Start of Raw data
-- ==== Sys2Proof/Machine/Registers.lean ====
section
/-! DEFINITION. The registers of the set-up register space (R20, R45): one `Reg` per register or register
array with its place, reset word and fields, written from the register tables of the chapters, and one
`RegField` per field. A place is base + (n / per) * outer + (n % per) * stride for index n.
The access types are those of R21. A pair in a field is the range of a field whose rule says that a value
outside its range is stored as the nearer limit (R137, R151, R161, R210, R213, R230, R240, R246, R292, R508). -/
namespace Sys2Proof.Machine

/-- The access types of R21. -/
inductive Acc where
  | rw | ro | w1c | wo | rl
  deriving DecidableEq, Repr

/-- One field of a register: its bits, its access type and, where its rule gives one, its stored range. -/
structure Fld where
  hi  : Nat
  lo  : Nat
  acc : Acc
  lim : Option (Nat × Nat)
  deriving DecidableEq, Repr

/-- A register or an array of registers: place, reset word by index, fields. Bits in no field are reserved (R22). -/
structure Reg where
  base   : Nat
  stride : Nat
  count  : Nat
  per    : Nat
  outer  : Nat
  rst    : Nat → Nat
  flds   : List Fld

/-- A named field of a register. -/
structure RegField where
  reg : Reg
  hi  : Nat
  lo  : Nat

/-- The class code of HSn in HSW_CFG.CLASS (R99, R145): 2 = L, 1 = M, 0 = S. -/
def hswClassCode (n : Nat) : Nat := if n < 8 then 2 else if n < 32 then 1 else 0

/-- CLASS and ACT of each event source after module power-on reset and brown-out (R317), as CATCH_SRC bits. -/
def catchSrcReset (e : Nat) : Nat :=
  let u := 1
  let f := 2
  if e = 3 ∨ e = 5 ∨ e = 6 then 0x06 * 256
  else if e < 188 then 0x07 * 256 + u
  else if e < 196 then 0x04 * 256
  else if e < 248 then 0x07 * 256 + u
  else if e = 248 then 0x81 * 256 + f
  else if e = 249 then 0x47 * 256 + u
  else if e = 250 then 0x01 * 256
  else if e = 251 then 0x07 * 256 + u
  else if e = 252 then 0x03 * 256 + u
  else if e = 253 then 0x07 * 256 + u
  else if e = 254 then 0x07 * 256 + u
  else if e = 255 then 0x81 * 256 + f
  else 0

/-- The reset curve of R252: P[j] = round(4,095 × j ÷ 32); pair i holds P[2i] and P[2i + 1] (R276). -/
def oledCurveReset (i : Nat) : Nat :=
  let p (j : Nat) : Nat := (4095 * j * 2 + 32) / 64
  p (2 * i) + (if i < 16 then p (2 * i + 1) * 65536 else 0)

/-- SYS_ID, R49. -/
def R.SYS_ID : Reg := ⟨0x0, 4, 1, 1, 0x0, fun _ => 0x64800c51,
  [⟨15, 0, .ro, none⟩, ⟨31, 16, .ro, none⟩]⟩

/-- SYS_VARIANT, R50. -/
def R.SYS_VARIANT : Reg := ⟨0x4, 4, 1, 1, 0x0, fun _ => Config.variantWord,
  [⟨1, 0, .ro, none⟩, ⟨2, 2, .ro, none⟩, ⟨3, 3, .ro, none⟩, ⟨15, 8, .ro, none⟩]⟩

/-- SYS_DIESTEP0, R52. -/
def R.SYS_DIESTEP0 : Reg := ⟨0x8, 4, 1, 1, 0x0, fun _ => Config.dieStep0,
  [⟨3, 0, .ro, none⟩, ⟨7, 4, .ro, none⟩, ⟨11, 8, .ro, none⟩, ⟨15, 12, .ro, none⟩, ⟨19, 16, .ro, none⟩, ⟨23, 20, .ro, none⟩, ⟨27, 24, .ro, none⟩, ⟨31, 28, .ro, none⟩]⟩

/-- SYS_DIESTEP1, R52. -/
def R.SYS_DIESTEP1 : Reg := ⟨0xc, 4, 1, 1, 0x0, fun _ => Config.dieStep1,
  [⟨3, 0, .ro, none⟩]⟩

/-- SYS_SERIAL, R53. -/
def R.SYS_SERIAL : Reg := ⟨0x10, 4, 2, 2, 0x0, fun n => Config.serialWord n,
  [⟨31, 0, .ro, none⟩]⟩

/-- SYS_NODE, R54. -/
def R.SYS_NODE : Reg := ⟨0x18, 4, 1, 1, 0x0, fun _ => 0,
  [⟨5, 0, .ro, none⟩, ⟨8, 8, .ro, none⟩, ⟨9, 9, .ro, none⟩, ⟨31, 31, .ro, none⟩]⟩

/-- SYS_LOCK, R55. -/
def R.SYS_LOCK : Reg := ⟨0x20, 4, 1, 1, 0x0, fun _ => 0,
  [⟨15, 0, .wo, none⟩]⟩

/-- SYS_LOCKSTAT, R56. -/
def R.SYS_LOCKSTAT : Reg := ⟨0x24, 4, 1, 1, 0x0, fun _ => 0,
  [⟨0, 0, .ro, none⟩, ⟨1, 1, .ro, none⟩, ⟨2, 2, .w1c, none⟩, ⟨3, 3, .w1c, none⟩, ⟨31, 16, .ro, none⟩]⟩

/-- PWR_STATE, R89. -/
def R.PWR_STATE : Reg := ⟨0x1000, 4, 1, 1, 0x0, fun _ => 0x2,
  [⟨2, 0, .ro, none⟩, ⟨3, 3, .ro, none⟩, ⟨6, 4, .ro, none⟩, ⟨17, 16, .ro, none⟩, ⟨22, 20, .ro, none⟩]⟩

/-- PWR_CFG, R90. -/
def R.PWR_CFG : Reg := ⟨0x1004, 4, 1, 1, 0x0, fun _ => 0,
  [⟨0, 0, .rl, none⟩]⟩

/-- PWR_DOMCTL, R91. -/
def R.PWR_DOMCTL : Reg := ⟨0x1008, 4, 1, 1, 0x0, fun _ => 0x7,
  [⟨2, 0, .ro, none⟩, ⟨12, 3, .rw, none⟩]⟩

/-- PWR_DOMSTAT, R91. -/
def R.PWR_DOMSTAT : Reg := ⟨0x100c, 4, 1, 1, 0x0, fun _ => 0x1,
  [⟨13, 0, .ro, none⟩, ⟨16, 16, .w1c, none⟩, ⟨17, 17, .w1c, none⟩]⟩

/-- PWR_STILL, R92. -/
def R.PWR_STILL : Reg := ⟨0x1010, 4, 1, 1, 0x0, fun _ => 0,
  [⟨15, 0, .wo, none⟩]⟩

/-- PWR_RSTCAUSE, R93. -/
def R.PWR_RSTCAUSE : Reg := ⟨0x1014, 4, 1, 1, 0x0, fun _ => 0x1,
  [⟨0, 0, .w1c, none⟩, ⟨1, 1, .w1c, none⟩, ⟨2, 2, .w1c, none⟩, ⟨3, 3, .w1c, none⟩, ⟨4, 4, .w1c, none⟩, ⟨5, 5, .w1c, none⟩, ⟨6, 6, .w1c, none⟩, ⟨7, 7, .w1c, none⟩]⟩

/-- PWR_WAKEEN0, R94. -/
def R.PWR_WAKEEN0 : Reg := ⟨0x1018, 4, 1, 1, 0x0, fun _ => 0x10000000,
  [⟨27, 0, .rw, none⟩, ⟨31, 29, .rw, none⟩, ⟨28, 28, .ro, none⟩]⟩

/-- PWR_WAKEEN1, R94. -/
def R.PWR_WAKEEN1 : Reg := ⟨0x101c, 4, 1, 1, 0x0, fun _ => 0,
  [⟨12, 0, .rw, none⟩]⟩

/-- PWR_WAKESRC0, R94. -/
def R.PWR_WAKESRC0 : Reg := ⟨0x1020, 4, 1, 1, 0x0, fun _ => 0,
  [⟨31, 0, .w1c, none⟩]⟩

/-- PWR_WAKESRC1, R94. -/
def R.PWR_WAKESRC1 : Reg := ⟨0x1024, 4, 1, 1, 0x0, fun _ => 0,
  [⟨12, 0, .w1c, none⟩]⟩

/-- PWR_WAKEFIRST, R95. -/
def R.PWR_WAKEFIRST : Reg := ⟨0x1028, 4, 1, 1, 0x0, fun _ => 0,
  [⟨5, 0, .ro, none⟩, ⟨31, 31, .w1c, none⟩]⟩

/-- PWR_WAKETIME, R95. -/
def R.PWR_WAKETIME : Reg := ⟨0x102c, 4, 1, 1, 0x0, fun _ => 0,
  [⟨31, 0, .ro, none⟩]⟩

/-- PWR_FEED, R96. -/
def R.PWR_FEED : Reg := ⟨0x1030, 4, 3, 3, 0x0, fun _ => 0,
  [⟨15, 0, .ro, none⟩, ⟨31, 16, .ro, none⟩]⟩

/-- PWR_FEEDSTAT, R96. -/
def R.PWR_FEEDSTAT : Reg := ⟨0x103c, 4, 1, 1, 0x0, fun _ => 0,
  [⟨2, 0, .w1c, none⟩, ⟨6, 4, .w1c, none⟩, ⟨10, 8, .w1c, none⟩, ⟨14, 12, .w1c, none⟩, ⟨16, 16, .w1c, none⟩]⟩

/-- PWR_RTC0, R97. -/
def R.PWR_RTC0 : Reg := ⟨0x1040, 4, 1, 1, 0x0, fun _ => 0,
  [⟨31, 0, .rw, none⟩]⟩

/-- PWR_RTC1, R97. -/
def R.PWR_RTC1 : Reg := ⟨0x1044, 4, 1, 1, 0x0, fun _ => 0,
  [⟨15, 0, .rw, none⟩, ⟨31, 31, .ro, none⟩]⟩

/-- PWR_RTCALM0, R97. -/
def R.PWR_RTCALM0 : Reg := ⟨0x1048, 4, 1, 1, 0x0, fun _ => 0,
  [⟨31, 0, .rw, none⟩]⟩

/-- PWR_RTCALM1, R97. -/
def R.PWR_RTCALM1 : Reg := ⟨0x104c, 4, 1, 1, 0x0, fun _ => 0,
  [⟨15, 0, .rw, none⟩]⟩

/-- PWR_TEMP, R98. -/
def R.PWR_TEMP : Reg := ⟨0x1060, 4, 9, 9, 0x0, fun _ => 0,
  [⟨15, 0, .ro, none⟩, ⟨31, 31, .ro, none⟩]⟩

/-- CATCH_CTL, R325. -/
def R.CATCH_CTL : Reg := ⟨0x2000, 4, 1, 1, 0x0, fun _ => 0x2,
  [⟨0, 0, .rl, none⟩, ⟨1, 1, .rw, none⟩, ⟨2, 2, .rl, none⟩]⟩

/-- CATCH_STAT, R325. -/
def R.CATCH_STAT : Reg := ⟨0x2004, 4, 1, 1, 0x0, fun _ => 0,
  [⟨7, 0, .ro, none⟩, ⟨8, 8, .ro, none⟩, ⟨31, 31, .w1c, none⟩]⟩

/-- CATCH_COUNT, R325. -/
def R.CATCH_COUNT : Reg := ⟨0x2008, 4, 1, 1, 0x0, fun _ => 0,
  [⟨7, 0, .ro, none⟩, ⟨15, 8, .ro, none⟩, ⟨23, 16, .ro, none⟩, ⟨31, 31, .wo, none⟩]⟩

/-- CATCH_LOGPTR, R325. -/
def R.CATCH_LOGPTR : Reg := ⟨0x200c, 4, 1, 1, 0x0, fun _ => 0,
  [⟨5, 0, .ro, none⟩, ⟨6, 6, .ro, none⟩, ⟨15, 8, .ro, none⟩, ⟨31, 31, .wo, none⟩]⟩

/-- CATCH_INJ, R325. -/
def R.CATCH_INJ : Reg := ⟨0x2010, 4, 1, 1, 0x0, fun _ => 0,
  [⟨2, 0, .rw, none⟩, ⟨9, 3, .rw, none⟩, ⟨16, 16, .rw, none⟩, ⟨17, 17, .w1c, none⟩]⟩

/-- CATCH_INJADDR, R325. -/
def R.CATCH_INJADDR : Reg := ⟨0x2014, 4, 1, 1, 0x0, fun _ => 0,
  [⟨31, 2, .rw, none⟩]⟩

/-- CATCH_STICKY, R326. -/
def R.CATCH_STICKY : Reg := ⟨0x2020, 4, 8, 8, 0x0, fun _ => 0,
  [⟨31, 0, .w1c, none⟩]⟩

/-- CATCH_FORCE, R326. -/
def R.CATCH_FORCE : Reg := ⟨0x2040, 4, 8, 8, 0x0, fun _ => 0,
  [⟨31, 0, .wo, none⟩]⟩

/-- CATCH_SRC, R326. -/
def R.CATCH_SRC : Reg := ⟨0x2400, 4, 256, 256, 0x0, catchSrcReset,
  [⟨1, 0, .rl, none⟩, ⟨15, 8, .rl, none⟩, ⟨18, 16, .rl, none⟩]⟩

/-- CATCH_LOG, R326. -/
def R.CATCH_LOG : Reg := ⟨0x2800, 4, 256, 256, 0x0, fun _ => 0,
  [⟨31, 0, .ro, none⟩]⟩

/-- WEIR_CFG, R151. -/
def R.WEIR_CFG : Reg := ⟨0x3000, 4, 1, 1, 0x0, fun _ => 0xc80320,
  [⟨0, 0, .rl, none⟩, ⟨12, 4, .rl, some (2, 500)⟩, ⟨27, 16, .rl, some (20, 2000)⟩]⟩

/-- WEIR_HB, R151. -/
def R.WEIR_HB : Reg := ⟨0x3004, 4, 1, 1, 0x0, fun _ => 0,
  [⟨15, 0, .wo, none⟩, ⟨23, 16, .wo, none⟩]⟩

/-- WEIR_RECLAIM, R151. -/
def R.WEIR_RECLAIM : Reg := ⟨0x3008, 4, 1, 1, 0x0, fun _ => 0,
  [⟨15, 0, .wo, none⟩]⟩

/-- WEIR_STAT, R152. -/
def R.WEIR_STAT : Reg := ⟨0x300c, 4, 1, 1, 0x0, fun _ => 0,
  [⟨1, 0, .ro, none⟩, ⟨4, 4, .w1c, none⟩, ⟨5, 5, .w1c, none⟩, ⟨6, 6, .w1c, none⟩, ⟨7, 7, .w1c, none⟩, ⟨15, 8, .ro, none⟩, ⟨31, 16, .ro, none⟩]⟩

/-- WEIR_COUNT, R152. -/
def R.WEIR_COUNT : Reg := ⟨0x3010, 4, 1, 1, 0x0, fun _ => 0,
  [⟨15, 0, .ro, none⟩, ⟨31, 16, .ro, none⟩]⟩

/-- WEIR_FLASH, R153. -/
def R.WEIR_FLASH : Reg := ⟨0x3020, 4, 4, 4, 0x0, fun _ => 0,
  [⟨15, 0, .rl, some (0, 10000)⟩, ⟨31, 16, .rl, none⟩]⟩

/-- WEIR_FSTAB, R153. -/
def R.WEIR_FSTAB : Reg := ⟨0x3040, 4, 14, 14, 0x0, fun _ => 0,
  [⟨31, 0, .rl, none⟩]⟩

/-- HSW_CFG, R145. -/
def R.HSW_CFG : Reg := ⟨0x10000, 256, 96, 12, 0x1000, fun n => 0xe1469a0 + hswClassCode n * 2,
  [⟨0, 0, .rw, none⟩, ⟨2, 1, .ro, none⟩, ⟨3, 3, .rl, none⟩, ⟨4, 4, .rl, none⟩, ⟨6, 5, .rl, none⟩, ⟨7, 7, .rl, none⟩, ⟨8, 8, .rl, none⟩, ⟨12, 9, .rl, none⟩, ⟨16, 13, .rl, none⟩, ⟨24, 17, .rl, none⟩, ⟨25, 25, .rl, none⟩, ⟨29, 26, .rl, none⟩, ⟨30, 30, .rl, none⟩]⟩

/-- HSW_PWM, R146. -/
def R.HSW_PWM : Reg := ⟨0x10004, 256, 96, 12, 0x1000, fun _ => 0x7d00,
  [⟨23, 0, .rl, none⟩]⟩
End of Raw data
Start of Raw data
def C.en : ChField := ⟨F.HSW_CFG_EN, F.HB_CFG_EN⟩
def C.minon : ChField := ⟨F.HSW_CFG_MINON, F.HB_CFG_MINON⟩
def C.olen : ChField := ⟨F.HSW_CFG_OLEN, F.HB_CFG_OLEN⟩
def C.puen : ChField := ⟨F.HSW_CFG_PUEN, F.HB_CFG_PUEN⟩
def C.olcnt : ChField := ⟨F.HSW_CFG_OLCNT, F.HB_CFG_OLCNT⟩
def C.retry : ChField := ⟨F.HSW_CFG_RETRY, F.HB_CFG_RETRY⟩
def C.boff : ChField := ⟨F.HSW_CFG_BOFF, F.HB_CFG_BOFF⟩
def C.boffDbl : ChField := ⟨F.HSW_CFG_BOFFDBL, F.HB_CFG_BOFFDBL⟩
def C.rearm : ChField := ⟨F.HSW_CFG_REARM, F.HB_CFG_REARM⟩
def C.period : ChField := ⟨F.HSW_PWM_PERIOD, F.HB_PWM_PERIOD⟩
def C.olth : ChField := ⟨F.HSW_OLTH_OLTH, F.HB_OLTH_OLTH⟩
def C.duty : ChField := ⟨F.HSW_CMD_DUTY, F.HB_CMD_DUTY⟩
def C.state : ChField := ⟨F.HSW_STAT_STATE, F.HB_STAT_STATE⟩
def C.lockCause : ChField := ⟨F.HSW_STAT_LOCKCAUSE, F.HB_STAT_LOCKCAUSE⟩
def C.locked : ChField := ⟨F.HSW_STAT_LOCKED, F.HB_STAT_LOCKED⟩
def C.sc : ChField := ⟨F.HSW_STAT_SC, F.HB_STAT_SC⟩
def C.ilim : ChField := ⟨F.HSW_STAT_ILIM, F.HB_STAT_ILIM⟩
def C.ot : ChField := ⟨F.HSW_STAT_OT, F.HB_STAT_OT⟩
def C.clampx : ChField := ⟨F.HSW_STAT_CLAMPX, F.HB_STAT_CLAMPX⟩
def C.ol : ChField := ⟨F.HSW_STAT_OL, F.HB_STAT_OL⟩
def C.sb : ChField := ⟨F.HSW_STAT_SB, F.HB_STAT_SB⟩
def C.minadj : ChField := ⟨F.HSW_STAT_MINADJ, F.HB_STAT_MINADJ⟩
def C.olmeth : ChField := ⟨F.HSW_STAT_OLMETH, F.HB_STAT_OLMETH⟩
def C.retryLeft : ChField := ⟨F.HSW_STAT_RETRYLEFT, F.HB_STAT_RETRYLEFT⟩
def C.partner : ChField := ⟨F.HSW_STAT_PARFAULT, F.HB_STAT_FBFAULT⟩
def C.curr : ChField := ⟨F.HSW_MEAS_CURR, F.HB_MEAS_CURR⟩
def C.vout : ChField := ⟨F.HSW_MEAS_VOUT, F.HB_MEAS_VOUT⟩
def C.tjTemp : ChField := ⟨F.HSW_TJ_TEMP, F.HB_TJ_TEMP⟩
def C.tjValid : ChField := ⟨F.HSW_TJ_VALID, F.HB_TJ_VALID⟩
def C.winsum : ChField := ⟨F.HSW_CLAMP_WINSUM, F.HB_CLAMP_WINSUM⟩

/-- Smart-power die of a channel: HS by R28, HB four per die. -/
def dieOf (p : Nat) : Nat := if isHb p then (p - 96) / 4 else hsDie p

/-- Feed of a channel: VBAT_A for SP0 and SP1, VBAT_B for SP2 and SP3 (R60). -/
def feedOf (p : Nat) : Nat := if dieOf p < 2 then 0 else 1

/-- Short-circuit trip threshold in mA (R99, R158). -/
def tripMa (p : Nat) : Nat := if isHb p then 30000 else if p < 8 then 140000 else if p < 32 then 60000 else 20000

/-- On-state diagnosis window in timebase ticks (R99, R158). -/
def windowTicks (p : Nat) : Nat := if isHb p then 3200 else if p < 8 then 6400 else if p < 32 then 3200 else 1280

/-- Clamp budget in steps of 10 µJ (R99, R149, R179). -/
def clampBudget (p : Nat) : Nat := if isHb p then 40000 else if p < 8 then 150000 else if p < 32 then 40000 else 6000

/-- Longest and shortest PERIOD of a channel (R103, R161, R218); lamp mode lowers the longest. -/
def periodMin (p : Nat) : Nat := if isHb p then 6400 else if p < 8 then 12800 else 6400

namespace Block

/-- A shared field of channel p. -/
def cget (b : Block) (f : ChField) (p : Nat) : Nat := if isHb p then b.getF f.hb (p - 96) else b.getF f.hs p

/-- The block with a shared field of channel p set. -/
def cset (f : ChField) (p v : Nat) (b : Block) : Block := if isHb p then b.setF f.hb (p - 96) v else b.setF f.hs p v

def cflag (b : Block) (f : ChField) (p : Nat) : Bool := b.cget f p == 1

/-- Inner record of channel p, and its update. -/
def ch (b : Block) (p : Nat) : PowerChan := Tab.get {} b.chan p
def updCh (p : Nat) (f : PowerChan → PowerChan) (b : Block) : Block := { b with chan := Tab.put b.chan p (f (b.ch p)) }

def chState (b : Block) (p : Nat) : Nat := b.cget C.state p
End of Raw data
## What the task requires
Within the material above, transcribe exactly the lines that run from the line holding "[⟨31, 0, .wo, none⟩]⟩" through the line holding "def R.WEIR_STAT : Reg".

## Response box
  [⟨31, 0, .wo, none⟩]⟩

/-- CATCH_SRC, R326. -/
def R.CATCH_SRC : Reg := ⟨0x2400, 4, 256, 256, 0x0, catchSrcReset,
  [⟨1, 0, .rl, none⟩, ⟨15, 8, .rl, none⟩, ⟨18, 16, .rl, none⟩]⟩

/-- CATCH_LOG, R326. -/
def R.CATCH_LOG : Reg := ⟨0x2800, 4, 256, 256, 0x0, fun _ => 0,
  [⟨31, 0, .ro, none⟩]⟩

/-- WEIR_CFG, R151. -/
def R.WEIR_CFG : Reg := ⟨0x3000, 4, 1, 1, 0x0, fun _ => 0xc80320,
  [⟨0, 0, .rl, none⟩, ⟨12, 4, .rl, some (2, 500)⟩, ⟨27, 16, .rl, some (20, 2000)⟩]⟩

/-- WEIR_HB, R151. -/
def R.WEIR_HB : Reg := ⟨0x3004, 4, 1, 1, 0x0, fun _ => 0,
  [⟨15, 0, .wo, none⟩, ⟨23, 16, .wo, none⟩]⟩

/-- WEIR_RECLAIM, R151. -/
def R.WEIR_RECLAIM : Reg := ⟨0x3008, 4, 1, 1, 0x0, fun _ => 0,
  [⟨15, 0, .wo, none⟩]⟩

/-- WEIR_STAT, R152. -/
def R.WEIR_STAT : Reg := ⟨0x300c, 4, 1, 1, 0x0, fun _ => 0,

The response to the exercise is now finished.